_DATA EXCERPTS_
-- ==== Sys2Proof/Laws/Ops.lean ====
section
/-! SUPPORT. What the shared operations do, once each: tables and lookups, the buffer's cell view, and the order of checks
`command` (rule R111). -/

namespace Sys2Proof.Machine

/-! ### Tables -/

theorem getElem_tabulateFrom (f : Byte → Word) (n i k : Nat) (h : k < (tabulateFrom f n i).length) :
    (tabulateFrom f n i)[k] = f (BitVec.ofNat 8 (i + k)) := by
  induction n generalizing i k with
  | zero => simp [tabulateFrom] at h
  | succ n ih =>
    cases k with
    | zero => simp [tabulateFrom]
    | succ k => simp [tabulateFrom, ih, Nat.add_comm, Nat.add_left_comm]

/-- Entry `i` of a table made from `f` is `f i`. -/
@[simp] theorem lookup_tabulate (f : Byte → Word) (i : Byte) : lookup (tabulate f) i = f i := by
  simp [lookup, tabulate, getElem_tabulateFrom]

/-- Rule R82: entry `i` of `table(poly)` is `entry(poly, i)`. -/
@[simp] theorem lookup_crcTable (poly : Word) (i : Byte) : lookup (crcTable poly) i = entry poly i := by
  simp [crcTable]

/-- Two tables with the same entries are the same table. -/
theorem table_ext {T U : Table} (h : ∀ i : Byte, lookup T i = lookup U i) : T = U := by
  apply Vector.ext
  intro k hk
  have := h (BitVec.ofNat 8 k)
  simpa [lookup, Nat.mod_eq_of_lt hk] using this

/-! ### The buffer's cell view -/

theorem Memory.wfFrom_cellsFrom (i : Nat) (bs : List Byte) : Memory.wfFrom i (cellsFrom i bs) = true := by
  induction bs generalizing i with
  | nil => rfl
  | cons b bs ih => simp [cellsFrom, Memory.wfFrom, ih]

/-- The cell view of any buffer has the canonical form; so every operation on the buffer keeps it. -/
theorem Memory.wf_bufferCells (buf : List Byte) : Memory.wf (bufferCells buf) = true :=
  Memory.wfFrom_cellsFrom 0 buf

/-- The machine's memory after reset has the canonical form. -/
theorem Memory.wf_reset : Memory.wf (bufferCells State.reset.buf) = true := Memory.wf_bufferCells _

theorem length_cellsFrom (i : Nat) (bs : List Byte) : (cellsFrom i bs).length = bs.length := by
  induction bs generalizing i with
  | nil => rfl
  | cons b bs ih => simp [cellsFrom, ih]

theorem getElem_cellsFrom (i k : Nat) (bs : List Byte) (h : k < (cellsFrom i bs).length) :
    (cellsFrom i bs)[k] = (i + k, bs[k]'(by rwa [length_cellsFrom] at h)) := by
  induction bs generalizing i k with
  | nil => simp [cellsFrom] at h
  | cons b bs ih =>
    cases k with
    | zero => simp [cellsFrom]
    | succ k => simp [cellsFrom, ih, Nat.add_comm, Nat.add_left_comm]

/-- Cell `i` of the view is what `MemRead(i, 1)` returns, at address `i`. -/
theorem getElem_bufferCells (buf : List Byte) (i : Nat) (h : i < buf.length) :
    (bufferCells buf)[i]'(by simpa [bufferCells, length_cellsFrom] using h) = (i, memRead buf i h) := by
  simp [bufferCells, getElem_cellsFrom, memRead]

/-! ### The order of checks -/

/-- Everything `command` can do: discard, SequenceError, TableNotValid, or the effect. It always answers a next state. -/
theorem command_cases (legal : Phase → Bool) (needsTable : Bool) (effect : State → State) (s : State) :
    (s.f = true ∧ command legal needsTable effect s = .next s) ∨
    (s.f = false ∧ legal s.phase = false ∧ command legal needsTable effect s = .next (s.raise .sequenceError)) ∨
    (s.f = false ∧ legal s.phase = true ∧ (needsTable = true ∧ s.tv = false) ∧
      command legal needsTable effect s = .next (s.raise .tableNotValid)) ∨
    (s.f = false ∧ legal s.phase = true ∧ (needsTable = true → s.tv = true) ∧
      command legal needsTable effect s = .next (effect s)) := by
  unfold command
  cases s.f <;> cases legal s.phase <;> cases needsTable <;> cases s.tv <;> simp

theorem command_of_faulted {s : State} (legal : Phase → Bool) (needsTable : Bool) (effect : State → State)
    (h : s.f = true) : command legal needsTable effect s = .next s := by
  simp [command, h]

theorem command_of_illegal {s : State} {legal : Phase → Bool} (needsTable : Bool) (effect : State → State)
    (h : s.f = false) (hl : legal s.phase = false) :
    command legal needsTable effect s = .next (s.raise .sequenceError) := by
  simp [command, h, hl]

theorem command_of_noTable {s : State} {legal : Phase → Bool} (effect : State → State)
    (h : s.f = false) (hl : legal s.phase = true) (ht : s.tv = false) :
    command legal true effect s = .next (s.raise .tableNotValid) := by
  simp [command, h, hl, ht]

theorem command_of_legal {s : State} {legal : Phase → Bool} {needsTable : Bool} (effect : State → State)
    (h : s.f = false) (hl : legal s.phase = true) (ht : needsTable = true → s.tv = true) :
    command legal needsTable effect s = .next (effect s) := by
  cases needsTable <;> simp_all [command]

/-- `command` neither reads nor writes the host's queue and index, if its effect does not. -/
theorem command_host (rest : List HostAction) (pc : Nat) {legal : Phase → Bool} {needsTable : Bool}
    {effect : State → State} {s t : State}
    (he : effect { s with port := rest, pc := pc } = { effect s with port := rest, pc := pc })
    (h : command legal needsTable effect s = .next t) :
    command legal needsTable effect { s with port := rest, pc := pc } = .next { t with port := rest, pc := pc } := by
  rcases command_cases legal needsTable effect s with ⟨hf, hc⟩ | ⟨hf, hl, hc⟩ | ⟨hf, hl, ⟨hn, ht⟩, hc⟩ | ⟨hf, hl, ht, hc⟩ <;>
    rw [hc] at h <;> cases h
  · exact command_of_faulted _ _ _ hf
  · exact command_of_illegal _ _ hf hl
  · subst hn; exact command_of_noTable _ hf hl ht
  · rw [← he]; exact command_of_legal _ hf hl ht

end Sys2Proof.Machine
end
---
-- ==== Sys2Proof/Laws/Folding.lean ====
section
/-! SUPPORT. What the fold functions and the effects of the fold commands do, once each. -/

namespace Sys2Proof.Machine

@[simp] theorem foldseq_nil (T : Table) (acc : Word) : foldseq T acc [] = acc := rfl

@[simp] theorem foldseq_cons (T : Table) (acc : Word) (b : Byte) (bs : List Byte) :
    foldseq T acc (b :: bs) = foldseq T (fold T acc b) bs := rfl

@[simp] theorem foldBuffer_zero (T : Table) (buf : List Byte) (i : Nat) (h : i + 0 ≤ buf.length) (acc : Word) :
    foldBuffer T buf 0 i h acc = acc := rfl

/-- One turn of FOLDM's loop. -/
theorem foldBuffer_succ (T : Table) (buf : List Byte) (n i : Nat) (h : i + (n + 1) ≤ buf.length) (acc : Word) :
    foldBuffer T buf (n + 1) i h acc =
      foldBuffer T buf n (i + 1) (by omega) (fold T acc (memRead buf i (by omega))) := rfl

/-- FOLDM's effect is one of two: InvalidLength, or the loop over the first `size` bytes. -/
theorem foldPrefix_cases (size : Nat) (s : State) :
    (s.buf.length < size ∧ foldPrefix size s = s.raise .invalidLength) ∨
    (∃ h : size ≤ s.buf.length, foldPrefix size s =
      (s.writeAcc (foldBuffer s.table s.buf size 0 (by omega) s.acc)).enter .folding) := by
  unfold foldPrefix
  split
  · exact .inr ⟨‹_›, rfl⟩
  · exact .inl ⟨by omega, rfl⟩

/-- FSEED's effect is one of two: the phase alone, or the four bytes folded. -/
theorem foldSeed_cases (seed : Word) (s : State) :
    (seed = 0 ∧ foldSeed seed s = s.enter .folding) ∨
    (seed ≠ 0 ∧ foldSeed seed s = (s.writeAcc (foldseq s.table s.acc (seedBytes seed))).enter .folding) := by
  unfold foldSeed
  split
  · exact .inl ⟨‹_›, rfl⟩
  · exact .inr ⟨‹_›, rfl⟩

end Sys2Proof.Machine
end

_BRIEF_
Restate word for word the lines in the material above from the one with "-- ==== Sys2Proof/Laws/Ops.lean" to the one with "(tabulateFrom f n i)[k]"; both of those lines count, and nothing else does.

_REPLY TO THE TASK_
-- ==== Sys2Proof/Laws/Ops.lean ====
section
/-! SUPPORT. What the shared operations do, once each: tables and lookups, the buffer's cell view, and the order of checks
`command` (rule R111). -/

namespace Sys2Proof.Machine

/-! ### Tables -/

theorem getElem_tabulateFrom (f : Byte → Word) (n i k : Nat) (h : k < (tabulateFrom f n i).length) :
    (tabulateFrom f n i)[k] = f (BitVec.ofNat 8 (i + k)) := by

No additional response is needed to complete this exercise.